Below is a block of entries; repeat exactly the lines starting at the line that contains "s.swc with voqs" and ending at the line that contains "let dest := match", both included.

→ Collected data
==================================================

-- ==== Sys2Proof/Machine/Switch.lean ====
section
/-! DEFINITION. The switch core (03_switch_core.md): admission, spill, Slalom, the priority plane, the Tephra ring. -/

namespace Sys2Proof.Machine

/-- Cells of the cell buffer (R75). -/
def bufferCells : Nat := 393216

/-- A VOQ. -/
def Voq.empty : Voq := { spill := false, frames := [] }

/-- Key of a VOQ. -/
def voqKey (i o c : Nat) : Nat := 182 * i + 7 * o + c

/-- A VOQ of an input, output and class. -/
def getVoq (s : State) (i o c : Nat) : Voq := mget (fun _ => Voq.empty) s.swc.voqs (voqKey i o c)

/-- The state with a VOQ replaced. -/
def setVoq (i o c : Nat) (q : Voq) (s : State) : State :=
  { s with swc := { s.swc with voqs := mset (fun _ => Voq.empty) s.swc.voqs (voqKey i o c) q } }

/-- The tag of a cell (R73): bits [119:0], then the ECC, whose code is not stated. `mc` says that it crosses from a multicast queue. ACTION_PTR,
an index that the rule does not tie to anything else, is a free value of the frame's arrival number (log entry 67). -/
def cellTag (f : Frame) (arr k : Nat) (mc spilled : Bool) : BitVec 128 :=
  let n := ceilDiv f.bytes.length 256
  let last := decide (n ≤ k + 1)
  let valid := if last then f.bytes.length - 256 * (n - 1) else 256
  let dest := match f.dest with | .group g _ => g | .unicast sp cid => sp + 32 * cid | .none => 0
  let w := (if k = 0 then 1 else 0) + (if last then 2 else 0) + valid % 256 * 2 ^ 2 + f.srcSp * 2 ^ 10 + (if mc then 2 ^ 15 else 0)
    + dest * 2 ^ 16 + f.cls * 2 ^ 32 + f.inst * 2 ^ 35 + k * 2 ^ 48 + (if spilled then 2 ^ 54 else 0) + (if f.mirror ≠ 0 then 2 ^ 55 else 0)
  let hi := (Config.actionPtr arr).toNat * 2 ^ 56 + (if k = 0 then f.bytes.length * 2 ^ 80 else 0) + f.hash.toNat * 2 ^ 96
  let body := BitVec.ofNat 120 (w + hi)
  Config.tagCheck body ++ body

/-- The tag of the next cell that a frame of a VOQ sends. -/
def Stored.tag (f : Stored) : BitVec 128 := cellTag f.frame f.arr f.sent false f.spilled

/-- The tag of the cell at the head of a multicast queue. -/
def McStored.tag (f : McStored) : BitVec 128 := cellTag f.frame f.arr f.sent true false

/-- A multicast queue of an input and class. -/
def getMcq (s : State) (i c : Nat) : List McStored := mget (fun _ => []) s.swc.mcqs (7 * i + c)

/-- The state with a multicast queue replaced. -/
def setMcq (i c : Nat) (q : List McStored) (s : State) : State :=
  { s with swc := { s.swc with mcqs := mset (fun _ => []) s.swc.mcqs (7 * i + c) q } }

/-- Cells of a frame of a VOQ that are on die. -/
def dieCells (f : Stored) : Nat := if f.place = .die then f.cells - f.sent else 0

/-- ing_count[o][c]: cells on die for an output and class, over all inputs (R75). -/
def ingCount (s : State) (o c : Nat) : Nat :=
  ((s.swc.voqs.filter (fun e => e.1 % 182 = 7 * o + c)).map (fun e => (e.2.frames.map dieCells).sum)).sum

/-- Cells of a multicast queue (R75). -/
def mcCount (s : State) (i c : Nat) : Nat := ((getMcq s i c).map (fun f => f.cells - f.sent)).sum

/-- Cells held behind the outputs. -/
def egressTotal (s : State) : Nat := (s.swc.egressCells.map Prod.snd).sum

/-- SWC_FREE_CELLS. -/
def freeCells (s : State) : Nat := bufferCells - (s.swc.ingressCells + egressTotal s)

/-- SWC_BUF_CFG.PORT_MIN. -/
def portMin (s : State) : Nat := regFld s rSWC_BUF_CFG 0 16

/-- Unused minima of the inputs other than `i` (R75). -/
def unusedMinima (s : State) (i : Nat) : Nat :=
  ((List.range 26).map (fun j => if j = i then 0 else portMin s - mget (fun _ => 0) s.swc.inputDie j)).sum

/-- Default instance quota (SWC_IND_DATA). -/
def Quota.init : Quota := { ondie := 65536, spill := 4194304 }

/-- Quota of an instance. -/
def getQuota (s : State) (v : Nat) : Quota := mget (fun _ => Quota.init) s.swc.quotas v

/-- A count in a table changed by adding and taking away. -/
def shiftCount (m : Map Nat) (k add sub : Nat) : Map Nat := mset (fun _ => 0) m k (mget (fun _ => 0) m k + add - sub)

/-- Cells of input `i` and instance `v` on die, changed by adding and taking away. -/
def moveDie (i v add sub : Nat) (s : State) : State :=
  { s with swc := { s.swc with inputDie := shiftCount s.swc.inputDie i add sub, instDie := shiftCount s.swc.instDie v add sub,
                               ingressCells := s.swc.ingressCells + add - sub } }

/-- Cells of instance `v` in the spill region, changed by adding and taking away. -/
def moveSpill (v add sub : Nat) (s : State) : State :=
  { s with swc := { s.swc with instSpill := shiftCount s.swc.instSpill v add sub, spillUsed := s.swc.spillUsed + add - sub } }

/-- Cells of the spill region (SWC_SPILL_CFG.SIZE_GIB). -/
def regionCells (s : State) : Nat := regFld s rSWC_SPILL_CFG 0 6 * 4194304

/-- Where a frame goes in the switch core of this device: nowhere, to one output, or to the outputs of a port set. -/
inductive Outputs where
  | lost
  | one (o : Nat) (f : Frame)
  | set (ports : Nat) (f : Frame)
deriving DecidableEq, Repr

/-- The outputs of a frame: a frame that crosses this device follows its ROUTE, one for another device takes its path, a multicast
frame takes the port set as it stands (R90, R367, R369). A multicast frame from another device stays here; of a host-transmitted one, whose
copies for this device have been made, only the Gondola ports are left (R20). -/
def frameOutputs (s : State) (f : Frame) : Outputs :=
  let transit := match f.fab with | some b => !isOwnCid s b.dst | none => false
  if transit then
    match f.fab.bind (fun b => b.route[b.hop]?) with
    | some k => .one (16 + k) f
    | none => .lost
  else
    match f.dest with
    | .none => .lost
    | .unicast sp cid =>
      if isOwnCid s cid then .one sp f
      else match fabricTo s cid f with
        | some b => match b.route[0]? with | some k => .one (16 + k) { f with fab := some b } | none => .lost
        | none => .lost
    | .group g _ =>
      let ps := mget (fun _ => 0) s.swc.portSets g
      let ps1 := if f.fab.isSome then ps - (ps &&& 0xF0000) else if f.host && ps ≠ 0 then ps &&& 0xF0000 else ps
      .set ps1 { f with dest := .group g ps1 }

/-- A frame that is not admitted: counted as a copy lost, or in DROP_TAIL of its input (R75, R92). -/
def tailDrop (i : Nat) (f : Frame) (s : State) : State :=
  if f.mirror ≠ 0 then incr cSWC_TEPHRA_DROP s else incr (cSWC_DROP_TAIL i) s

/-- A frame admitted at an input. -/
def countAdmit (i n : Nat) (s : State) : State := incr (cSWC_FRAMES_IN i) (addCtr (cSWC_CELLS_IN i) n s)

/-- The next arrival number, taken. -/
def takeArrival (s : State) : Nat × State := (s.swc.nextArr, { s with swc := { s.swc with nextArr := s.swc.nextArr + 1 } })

==================================================

→ EXERCISE RESULT
  { s with swc := { s.swc with voqs := mset (fun _ => Voq.empty) s.swc.voqs (voqKey i o c) q } }

/-- The tag of a cell (R73): bits [119:0], then the ECC, whose code is not stated. `mc` says that it crosses from a multicast queue. ACTION_PTR,
an index that the rule does not tie to anything else, is a free value of the frame's arrival number (log entry 67). -/
def cellTag (f : Frame) (arr k : Nat) (mc spilled : Bool) : BitVec 128 :=
  let n := ceilDiv f.bytes.length 256
  let last := decide (n ≤ k + 1)
  let valid := if last then f.bytes.length - 256 * (n - 1) else 256
  let dest := match f.dest with | .group g _ => g | .unicast sp cid => sp + 32 * cid | .none => 0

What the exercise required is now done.